DATA TO EXAMINE below:

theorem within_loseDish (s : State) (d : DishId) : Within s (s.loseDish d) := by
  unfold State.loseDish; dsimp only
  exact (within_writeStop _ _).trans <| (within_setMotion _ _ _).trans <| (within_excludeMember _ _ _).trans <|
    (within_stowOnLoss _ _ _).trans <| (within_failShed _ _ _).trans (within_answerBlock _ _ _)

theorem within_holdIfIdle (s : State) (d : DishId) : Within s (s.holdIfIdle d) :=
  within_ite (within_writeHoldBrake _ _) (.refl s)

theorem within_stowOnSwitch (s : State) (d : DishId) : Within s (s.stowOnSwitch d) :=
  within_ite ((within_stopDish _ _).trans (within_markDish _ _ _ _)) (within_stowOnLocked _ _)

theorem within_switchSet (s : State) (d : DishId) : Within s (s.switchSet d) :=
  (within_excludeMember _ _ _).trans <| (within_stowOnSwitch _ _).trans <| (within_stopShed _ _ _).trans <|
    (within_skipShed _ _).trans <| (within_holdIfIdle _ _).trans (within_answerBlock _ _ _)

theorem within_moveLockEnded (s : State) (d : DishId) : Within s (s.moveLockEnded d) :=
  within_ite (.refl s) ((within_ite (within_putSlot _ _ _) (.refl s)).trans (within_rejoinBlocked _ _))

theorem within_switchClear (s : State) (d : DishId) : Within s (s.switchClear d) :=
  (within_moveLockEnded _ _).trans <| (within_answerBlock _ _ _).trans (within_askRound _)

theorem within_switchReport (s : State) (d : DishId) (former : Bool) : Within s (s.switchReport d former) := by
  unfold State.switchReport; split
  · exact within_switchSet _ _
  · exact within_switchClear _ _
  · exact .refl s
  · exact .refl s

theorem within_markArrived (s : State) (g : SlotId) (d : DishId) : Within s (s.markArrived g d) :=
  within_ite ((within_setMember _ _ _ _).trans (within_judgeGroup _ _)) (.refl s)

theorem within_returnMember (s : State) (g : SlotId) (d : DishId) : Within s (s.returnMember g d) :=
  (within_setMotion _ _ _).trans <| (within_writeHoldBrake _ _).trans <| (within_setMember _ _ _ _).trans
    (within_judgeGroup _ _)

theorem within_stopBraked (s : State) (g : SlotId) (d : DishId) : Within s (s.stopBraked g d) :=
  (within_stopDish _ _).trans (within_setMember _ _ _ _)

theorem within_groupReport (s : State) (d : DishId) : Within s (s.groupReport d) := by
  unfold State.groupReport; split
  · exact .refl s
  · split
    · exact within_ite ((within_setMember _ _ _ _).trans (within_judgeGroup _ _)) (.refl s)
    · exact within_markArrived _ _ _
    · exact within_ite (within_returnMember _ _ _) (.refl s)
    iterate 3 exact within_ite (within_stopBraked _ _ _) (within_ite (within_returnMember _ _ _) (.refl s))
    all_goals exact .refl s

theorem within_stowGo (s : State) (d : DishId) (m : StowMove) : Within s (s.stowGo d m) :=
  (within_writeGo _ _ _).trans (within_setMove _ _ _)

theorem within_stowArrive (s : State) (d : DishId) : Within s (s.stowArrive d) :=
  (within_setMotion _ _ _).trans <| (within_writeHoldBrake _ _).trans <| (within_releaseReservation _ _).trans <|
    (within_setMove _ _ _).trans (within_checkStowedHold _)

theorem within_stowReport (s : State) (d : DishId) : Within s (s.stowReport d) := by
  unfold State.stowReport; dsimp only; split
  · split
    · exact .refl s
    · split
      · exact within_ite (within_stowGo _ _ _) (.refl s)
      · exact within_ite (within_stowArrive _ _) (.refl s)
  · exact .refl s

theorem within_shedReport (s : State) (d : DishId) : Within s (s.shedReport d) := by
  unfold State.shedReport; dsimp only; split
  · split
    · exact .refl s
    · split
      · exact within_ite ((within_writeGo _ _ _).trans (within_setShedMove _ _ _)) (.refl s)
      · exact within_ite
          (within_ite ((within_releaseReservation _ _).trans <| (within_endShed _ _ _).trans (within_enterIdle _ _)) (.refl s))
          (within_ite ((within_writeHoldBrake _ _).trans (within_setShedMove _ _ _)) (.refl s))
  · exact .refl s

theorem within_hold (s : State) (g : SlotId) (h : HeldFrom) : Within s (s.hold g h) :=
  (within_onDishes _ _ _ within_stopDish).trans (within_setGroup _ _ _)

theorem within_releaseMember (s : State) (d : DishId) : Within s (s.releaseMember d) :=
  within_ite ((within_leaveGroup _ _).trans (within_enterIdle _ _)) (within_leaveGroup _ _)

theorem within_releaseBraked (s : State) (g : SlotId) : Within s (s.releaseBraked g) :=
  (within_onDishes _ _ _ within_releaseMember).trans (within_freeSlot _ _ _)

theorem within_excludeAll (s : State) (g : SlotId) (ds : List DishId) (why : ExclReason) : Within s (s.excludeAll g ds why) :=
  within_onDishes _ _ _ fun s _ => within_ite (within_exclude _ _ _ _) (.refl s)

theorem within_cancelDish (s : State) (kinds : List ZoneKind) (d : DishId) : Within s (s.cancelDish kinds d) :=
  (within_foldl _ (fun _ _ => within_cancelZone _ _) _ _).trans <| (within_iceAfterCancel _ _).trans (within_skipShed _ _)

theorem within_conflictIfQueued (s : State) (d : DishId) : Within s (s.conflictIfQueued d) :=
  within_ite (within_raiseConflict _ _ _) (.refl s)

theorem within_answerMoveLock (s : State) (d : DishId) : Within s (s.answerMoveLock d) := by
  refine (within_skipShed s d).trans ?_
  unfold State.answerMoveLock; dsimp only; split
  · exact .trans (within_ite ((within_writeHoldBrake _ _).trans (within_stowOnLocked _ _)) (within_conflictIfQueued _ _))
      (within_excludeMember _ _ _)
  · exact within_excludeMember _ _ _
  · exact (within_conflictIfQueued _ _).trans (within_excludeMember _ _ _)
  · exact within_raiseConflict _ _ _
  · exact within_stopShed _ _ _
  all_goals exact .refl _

End of DATA TO EXAMINE.

[YOUR GOAL]:
Would you output, from the records above, exactly the run of lines that starts at the line containing "(within_moveLockEnded _ _).trans" and ends at the line containing "all_goals exact .refl s", and only that run?

[SOLUTION TO THIS TASK]:
  (within_moveLockEnded _ _).trans <| (within_answerBlock _ _ _).trans (within_askRound _)

theorem within_switchReport (s : State) (d : DishId) (former : Bool) : Within s (s.switchReport d former) := by
  unfold State.switchReport; split
  · exact within_switchSet _ _
  · exact within_switchClear _ _
  · exact .refl s
  · exact .refl s

theorem within_markArrived (s : State) (g : SlotId) (d : DishId) : Within s (s.markArrived g d) :=
  within_ite ((within_setMember _ _ _ _).trans (within_judgeGroup _ _)) (.refl s)

theorem within_returnMember (s : State) (g : SlotId) (d : DishId) : Within s (s.returnMember g d) :=
  (within_setMotion _ _ _).trans <| (within_writeHoldBrake _ _).trans <| (within_setMember _ _ _ _).trans
    (within_judgeGroup _ _)

theorem within_stopBraked (s : State) (g : SlotId) (d : DishId) : Within s (s.stopBraked g d) :=
  (within_stopDish _ _).trans (within_setMember _ _ _ _)

theorem within_groupReport (s : State) (d : DishId) : Within s (s.groupReport d) := by
  unfold State.groupReport; split
  · exact .refl s
  · split
    · exact within_ite ((within_setMember _ _ _ _).trans (within_judgeGroup _ _)) (.refl s)
    · exact within_markArrived _ _ _
    · exact within_ite (within_returnMember _ _ _) (.refl s)
    iterate 3 exact within_ite (within_stopBraked _ _ _) (within_ite (within_returnMember _ _ _) (.refl s))
    all_goals exact .refl s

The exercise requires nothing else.